[Opening Available data section]
/-! ### withBuf -/

@[simp] theorem State.withBuf_err (m : Memory) : (s.withBuf m).err = s.err := rfl
@[simp] theorem State.withBuf_errCode (m : Memory) : (s.withBuf m).errCode = s.errCode := rfl
@[simp] theorem State.withBuf_errSlot (m : Memory) : (s.withBuf m).errSlot = s.errSlot := rfl
@[simp] theorem State.withBuf_errOp (m : Memory) : (s.withBuf m).errOp = s.errOp := rfl
@[simp] theorem State.withBuf_keyLen (m : Memory) : (s.withBuf m).keyLen = s.keyLen := rfl
@[simp] theorem State.withBuf_period (m : Memory) : (s.withBuf m).period = s.period := rfl
@[simp] theorem State.withBuf_rotStep (m : Memory) : (s.withBuf m).rotStep = s.rotStep := rfl
@[simp] theorem State.withBuf_chainLen (m : Memory) : (s.withBuf m).chainLen = s.chainLen := rfl
@[simp] theorem State.withBuf_bufLen (m : Memory) : (s.withBuf m).bufLen = s.bufLen := rfl
@[simp] theorem State.withBuf_slots (m : Memory) : (s.withBuf m).slots = s.slots := rfl
@[simp] theorem State.withBuf_keyBuf (m : Memory) : (s.withBuf m).keyBuf = s.keyBuf := rfl
@[simp] theorem State.withBuf_bufSize (m : Memory) : (s.withBuf m).bufSize = s.bufSize := rfl
@[simp] theorem State.withBuf_buf (m : Memory) : (s.withBuf m).buf = m := rfl
@[simp] theorem State.withBuf_rsp (m : Memory) : (s.withBuf m).rsp = s.rsp := rfl
@[simp] theorem State.withBuf_sent (m : Memory) : (s.withBuf m).sent = s.sent := rfl
@[simp] theorem State.withBuf_draw (m : Memory) : (s.withBuf m).draw = s.draw := rfl
@[simp] theorem State.withBuf_pins (m : Memory) : (s.withBuf m).pins = s.pins := rfl
@[simp] theorem State.withBuf_nr (m : Memory) : (s.withBuf m).nr = s.nr := rfl
@[simp] theorem State.withBuf_slotAt (m : Memory) (j : Nat) : (s.withBuf m).slotAt j = s.slotAt j := rfl
@[simp] theorem State.withBuf_config (m : Memory) : (s.withBuf m).config = s.config := rfl

/-! ### withErrorRegs -/

@[simp] theorem State.withErrorRegs_err (e : Bool) (c : BitVec 4) (sl op : BitVec 8) : (s.withErrorRegs e c sl op).err = e := rfl
@[simp] theorem State.withErrorRegs_errCode (e : Bool) (c : BitVec 4) (sl op : BitVec 8) : (s.withErrorRegs e c sl op).errCode = c := rfl
@[simp] theorem State.withErrorRegs_errSlot (e : Bool) (c : BitVec 4) (sl op : BitVec 8) : (s.withErrorRegs e c sl op).errSlot = sl := rfl
@[simp] theorem State.withErrorRegs_errOp (e : Bool) (c : BitVec 4) (sl op : BitVec 8) : (s.withErrorRegs e c sl op).errOp = op := rfl
@[simp] theorem State.withErrorRegs_keyLen (e : Bool) (c : BitVec 4) (sl op : BitVec 8) : (s.withErrorRegs e c sl op).keyLen = s.keyLen := rfl
@[simp] theorem State.withErrorRegs_period (e : Bool) (c : BitVec 4) (sl op : BitVec 8) : (s.withErrorRegs e c sl op).period = s.period := rfl
@[simp] theorem State.withErrorRegs_rotStep (e : Bool) (c : BitVec 4) (sl op : BitVec 8) : (s.withErrorRegs e c sl op).rotStep = s.rotStep := rfl
@[simp] theorem State.withErrorRegs_chainLen (e : Bool) (c : BitVec 4) (sl op : BitVec 8) : (s.withErrorRegs e c sl op).chainLen = s.chainLen := rfl
@[simp] theorem State.withErrorRegs_bufLen (e : Bool) (c : BitVec 4) (sl op : BitVec 8) : (s.withErrorRegs e c sl op).bufLen = s.bufLen := rfl
@[simp] theorem State.withErrorRegs_slots (e : Bool) (c : BitVec 4) (sl op : BitVec 8) : (s.withErrorRegs e c sl op).slots = s.slots := rfl
@[simp] theorem State.withErrorRegs_keyBuf (e : Bool) (c : BitVec 4) (sl op : BitVec 8) : (s.withErrorRegs e c sl op).keyBuf = s.keyBuf := rfl
@[simp] theorem State.withErrorRegs_bufSize (e : Bool) (c : BitVec 4) (sl op : BitVec 8) : (s.withErrorRegs e c sl op).bufSize = s.bufSize := rfl
@[simp] theorem State.withErrorRegs_buf (e : Bool) (c : BitVec 4) (sl op : BitVec 8) : (s.withErrorRegs e c sl op).buf = s.buf := rfl
@[simp] theorem State.withErrorRegs_rsp (e : Bool) (c : BitVec 4) (sl op : BitVec 8) : (s.withErrorRegs e c sl op).rsp = s.rsp := rfl
@[simp] theorem State.withErrorRegs_sent (e : Bool) (c : BitVec 4) (sl op : BitVec 8) : (s.withErrorRegs e c sl op).sent = s.sent := rfl
@[simp] theorem State.withErrorRegs_draw (e : Bool) (c : BitVec 4) (sl op : BitVec 8) : (s.withErrorRegs e c sl op).draw = s.draw := rfl
@[simp] theorem State.withErrorRegs_pins (e : Bool) (c : BitVec 4) (sl op : BitVec 8) : (s.withErrorRegs e c sl op).pins = s.pins := rfl
@[simp] theorem State.withErrorRegs_nr (e : Bool) (c : BitVec 4) (sl op : BitVec 8) : (s.withErrorRegs e c sl op).nr = s.nr := rfl
@[simp] theorem State.withErrorRegs_slotAt (e : Bool) (c : BitVec 4) (sl op : BitVec 8) (j : Nat) : (s.withErrorRegs e c sl op).slotAt j = s.slotAt j := rfl
@[simp] theorem State.withErrorRegs_config (e : Bool) (c : BitVec 4) (sl op : BitVec 8) : (s.withErrorRegs e c sl op).config = s.config := rfl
[Closing Available data section]
### Exercise prompt
Starting with the line that holds "m).sent = s.sent := rfl" and ending with the line that holds "op).rotStep = s.rotStep := rfl", retype every line in the data above exactly, and nothing else.

### Response
@[simp] theorem State.withBuf_sent (m : Memory) : (s.withBuf m).sent = s.sent := rfl
@[simp] theorem State.withBuf_draw (m : Memory) : (s.withBuf m).draw = s.draw := rfl
@[simp] theorem State.withBuf_pins (m : Memory) : (s.withBuf m).pins = s.pins := rfl
@[simp] theorem State.withBuf_nr (m : Memory) : (s.withBuf m).nr = s.nr := rfl
@[simp] theorem State.withBuf_slotAt (m : Memory) (j : Nat) : (s.withBuf m).slotAt j = s.slotAt j := rfl
@[simp] theorem State.withBuf_config (m : Memory) : (s.withBuf m).config = s.config := rfl

/-! ### withErrorRegs -/

@[simp] theorem State.withErrorRegs_err (e : Bool) (c : BitVec 4) (sl op : BitVec 8) : (s.withErrorRegs e c sl op).err = e := rfl
@[simp] theorem State.withErrorRegs_errCode (e : Bool) (c : BitVec 4) (sl op : BitVec 8) : (s.withErrorRegs e c sl op).errCode = c := rfl
@[simp] theorem State.withErrorRegs_errSlot (e : Bool) (c : BitVec 4) (sl op : BitVec 8) : (s.withErrorRegs e c sl op).errSlot = sl := rfl
@[simp] theorem State.withErrorRegs_errOp (e : Bool) (c : BitVec 4) (sl op : BitVec 8) : (s.withErrorRegs e c sl op).errOp = op := rfl
@[simp] theorem State.withErrorRegs_keyLen (e : Bool) (c : BitVec 4) (sl op : BitVec 8) : (s.withErrorRegs e c sl op).keyLen = s.keyLen := rfl
@[simp] theorem State.withErrorRegs_period (e : Bool) (c : BitVec 4) (sl op : BitVec 8) : (s.withErrorRegs e c sl op).period = s.period := rfl
@[simp] theorem State.withErrorRegs_rotStep (e : Bool) (c : BitVec 4) (sl op : BitVec 8) : (s.withErrorRegs e c sl op).rotStep = s.rotStep := rfl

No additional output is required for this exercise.